/-- RESULT_LANDING: of a page's loop unit and lanes, or of one unit. -/
def resultLanding (s : State) : State :=
  if s.focus.flag then s.landLoop s.focus.page
  else if s.focus.unit < 64 then s.landCell s.focus.region s.focus.unit
  else if s.focus.unit = 64 then s.landNode s.focus.region
  else s.landMatrix s.focus.region

def execResultLanding (s : State) : Ans := .next (resultLanding s)

/-! ## The loop unit (R131, R132) -/

/-- Change the iteration stage and last liveness of every slot of a page. -/
def State.mapIts (s : State) (pid : Nat) (f : Option Nat → Bool → Option Nat × Bool) : State :=
  (s.regionsOf pid).foldl (fun s rid =>
    let r := s.region rid
    let cells := r.cells.map (fun e => (e.1, { e.2 with slots := e.2.slots.map (fun sl => let (i, l) := f sl.its sl.live; { sl with its := i, live := l }) }))
    let mn := { r.mn with slots := r.mn.slots.map (fun sl => let (i, l) := f sl.its sl.live; { sl with its := i, live := l }) }
    let xn := { r.xn with slots := r.xn.slots.map (fun sl => let (i, l) := f sl.its sl.live; { sl with its := i, live := l }) }
    s.setRegion rid { r with cells := cells, mn := mn, xn := xn }) s

/-- The last iteration of the pass, once it is known (R132). -/
def Page.lastIt (p : Page) : Option Nat :=
  match p.trip, p.exitF with
  | 0, false => Option.none
  | 0, true => some p.exitIt
  | t, false => some (t - 1)
  | t, true => some (min (t - 1) p.exitIt)

/-- Whether the period whose masks the loop unit holds is the last of its pass (R132): the numbers of the iterations wrap only where
TRIP is 0 (R131). -/
def Page.passOver (p : Page) : Bool :=
  !p.retiring && p.sm != 0 && (match p.lastIt with
    | some l =>
      let now := p.nextIt + lowestSet p.sm
      if p.trip = 0 then now % 2 ^ 32 == (l + p.depth) % 2 ^ 32 else now == l + p.depth
    | .none => false)

/-- The iterations of a page end with their pass, or with the page's retirement: the results in flight keep the liveness that they have, as
the EXITs and DROPs that are in flight too, and land first, leave it (R129, R132, R141; log 98). -/
def State.settleIts (s : State) (pid : Nat) : State :=
  let p := (s.landLoop pid).page pid
  s.mapIts pid (fun i l => (none, p.slotLive i l))

/-- The tokens and rows in the input queues and ports of a region of a retiring page go (R284); one that enters such a queue later goes
with the end of its cycle (log 94). -/
def Region.discardInputs (r : Region) : Region :=
  { r with
    cells := r.cells.map (fun e => (e.1, { e.2 with ins := Vector.replicate 4 TokQ.none })), mn := { r.mn with mi := Vector.replicate 4 TokQ.none }
    xn := { r.xn with a0 := RowQ.none, a1 := RowQ.none, b := RowQ.none, c := TokQ.none }, inp := [] }

/-- A page begins to retire: it issues no more, tokens in its input queues and ports go, its read bindings end and its pending
bindings are removed (R221, R284). -/
def State.retirePage (s : State) (pid : Nat) : State :=
  let p := s.page pid
  -- results in flight still land with the liveness they have, and the nodes' buffers are written through (R129, R284)
  let s := s.settleIts pid
  let s := (s.regionsOf pid).foldl (fun s rid => s.setMn rid (s.mn rid).flush) s
  let s := s.setPage pid { p with retiring := true, level := 5, sm := 0, lm := 0 }
  (s.regionsOf pid).foldl (fun s rid =>
    let r := (s.region rid).discardInputs
    let s := s.setRegion rid { r with
      xn := { r.xn with ldb := { r.xn.ldb with busy := false, begun := false } }, se := r.se.map (fun k => { k with pend := none }) }
    [0, 2].foldl (fun s ch =>
      match (s.chan rid ch).cur with
      | some b => (s.setCur rid ch { b with stopping := true, replies := [] }).endBinding rid ch
      | none => s) s) s

/-- PASS_END (R132): buffers are written through, and the next pass or retirement follows. -/
def passEnd (s : State) : State :=
  let pid := s.focus.page
  let p := s.page pid
  if !p.passOver ∨ p.counter ≠ 0 then s
  else
    let s := s.settleIts pid
    let s := (s.regionsOf pid).foldl (fun s rid => s.setMn rid (s.mn rid).flush) s
    if p.passes ≠ 0 ∧ p.passIdx + 1 = p.passes then s.retirePage pid
    else s.setPage pid { p with passIdx := (p.passIdx + 1) % 2 ^ 32, exitF := false, exitIt := 0, nextIt := 0, sm := 0, lm := 0 }

def execPassEnd (s : State) : Ans := .next (passEnd s)

/-- PERIOD_START (R131), after a pass that an EXIT of its last cycle has ended (R143). -/
def periodStart (s : State) : State :=
  let pid := s.focus.page
  let s := passEnd s
  let p := s.page pid
  if p.retiring ∨ p.counter ≠ 0 then s
  else
    let s := s.mapIts pid (fun i l => match i with | some k => if k < 7 then (some (k + 1), l) else (none, p.lm.getLsbD k) | none => (none, l))
    let go := !p.exitF && (p.trip == 0 || decide (p.nextIt < p.trip))
    let b : BitVec 8 := if go then 1 else 0
    s.setPage pid { p with sm := (p.sm <<< 1) ||| b, lm := (p.lm <<< 1) ||| b, nextIt := if go then (p.nextIt + 1) % 2 ^ 32 else p.nextIt }

def execPeriodStart (s : State) : Ans := .next (periodStart s)

/-! ## What freezes a page (R21, R73) -/

/-- A blocked event: its unit, its cause in the order of R21, its queue or port, and for a channel word its channel and the kind of
timing fault (R348). -/
structure Block where
  rid : Nat
  unit : Nat
  why : Nat
  queue : Nat
  chan : Option Nat
  kind : Nat
  deriving DecidableEq, Repr

def Block.of (rid unit why queue : Nat) : Block := ⟨rid, unit, why, queue, none, 0⟩

/-- The state as the words that issue on this cycle see it: exits, period start and landings done (R127). -/
def State.seen (s : State) (pid : Nat) : State :=
  let s := s.landLoop pid
  let s := periodStart { s with focus := { s.focus with page := pid } }
  (s.regionsOf pid).foldl (fun s rid => ((List.range 64).foldl (fun s u => if (s.cell rid u).slots.isEmpty then s else s.landCell rid u) s).landNode rid |>.landMatrix rid) s

/-- Whether a region's last alignment is more than 16,384 cycles of page time ago (R308). -/
def State.farFromAlign (s : State) (pid : Nat) : Bool := decide ((s.page pid).lastAln + 16384 < (s.pageTime pid).toNat)

/-- What blocks a channel word at an end of a channel (R307, R308): `has` says that a token, or a credit, is there. -/
def State.chanBlock (s : State) (rid u h : Nat) (send has : Bool) : List Block :=
  let pid := s.pageOf rid
  let p := s.page pid
  let c := s.chanOf p.run h
  let st := chanActs (s.run p.run).elasticAll ((s.run p.run).why == .timing) (if send then c.sendSt else c.recvSt)
  let why := if send then 1 else 0
  let port := (if send then c.pport else c.cport) % 32
  if st ≤ 1 then (if send || !has then [⟨rid, u, why, port, some h, 0⟩] else [])
  else if st = 2 then
    if !has then [⟨rid, u, 6, port, some h, if send then 2 else 1⟩]
    else if s.farFromAlign pid then [⟨rid, u, 6, port, some h, 3⟩] else []
  else if has then [] else [⟨rid, u, why, port, some h, 0⟩]

/-- The queue selectors of a word's used sources. -/
def queueSels (i : Instr) : List (BitVec 6) :=
  match i.shape with
  | none => []
  | some sh =>
    let use (k : SelKind) (v : BitVec 6) : List (BitVec 6) :=
      if k != .unused && k != .pred && decide (0x10 ≤ v.toNat) && decide (v.toNat < 0x18) then [v] else []
    match i.c2, i.c3 with
    | some w, _ => use sh.a w.sa ++ use sh.b w.sb
    | none, some w => use sh.a w.sa ++ use sh.b w.sb ++ use sh.c w.sc
    | none, none => []

/-- What blocks the issue of a live cell word (R74, R136, R324, R325); `q` gives the tokens that may be popped of a queue. -/
def State.cellIssueBlocks (s : State) (rid u : Nat) (i : Instr) (stage : Nat) : List Block :=
  let c := s.cell rid u
  let avail (n : Nat) : Nat := (qAt c.ins n).avail
  let empty := ((queueSels i).filter (fun v => avail (v.toNat % 4) == 0)).map (fun v => Block.of rid u 0 (v.toNat % 4))
  match i with
  | .peek w => if avail (w.sa.toNat % 4) ≤ (w.mod.toNat % 4) then [Block.of rid u 0 (w.sa.toNat % 4)] else []
  | .pop w => ((List.range 4).filter (fun n => w.imm8.getLsbD n && avail n == 0)).map (fun n => Block.of rid u 0 n)
  | .chrecv w =>
    match s.chanAt (s.pageOf rid) (s.sregOf rid) (bits w.imm8.toNat 3 0) false with
    | some (h, ch) => s.chanBlock rid u h false (!ch.toks.isEmpty)
    | none => []
  | .tkalnc w =>
    let x : Issue := ⟨rid, u, s.pageOf rid, stage, true⟩
    let d := ((s.src x w.sa w.imm8 + s.src x w.sb w.imm8).toNat + 2 ^ 32 - (s.pageTime (s.pageOf rid)).toNat % 2 ^ 32) % 2 ^ 32
    empty ++ (if empty.isEmpty && decide (1 ≤ d) && decide (d ≤ 2 ^ 31) then [Block.of rid u 5 255] else [])
  | _ => empty

/-- The stage and guard of a context word. -/
def stageGuard (i : Instr) : Option (BitVec 3 × BitVec 4) :=
  match i.c2, i.c3, i.mx, i with
  | some w, _, _, _ => some (w.stg, w.grd)
  | none, some w, _, _ => some (w.stg, w.grd)
  | none, none, some w, _ => some (w.stg, w.grd)
  | _, _, _, .li w => some (w.stg, w.grd)
  | _, _, _, .hi16 w => some (w.stg, w.grd)
  | _, _, _, _ => none

/-- The instruction that a unit's ring holds at the page's counter. -/
def State.ringInstr (s : State) (rid u : Nat) : Option Instr :=
  match decodeContext ((s.region rid).words.get 0 (16 * u + (s.page (s.pageOf rid)).counter)) with
  | .ok i => some i
  | .error _ => none

/-- What blocks the issue of a unit's word, in the state that the word sees (R73, R127, R129). -/
def State.issueBlocks (s : State) (rid u : Nat) : List Block :=
  match s.ringInstr rid u with
  | none => []
  | some i =>
    match stageGuard i with
    | none => []
    | some (stg, grd) =>
      let p := s.page (s.pageOf rid)
      let g := (s.cell rid (if u < 64 then u else 0)).g
      if !(p.liveAt stg.toNat && guardVal g grd) then []
      else if u < 64 then s.cellIssueBlocks rid u i stg.toNat
      else if u = 64 then
        ((queueSels i).filter (fun v => (qAt (s.mn rid).mi (v.toNat % 4)).avail == 0)).map (fun v => Block.of rid u 0 (v.toNat % 4))
      else if (s.xn rid).blocked i then [Block.of rid u 4 255] else []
※
● **YOUR OBJECTIVE**: Take from the entries every line that has the string "timing".

● **OUTPUT FOR THIS TASK**:
timing fault (R348). -/
  let st := chanActs (s.run p.run).elasticAll ((s.run p.run).why == .timing) (if send then c.sendSt else c.recvSt)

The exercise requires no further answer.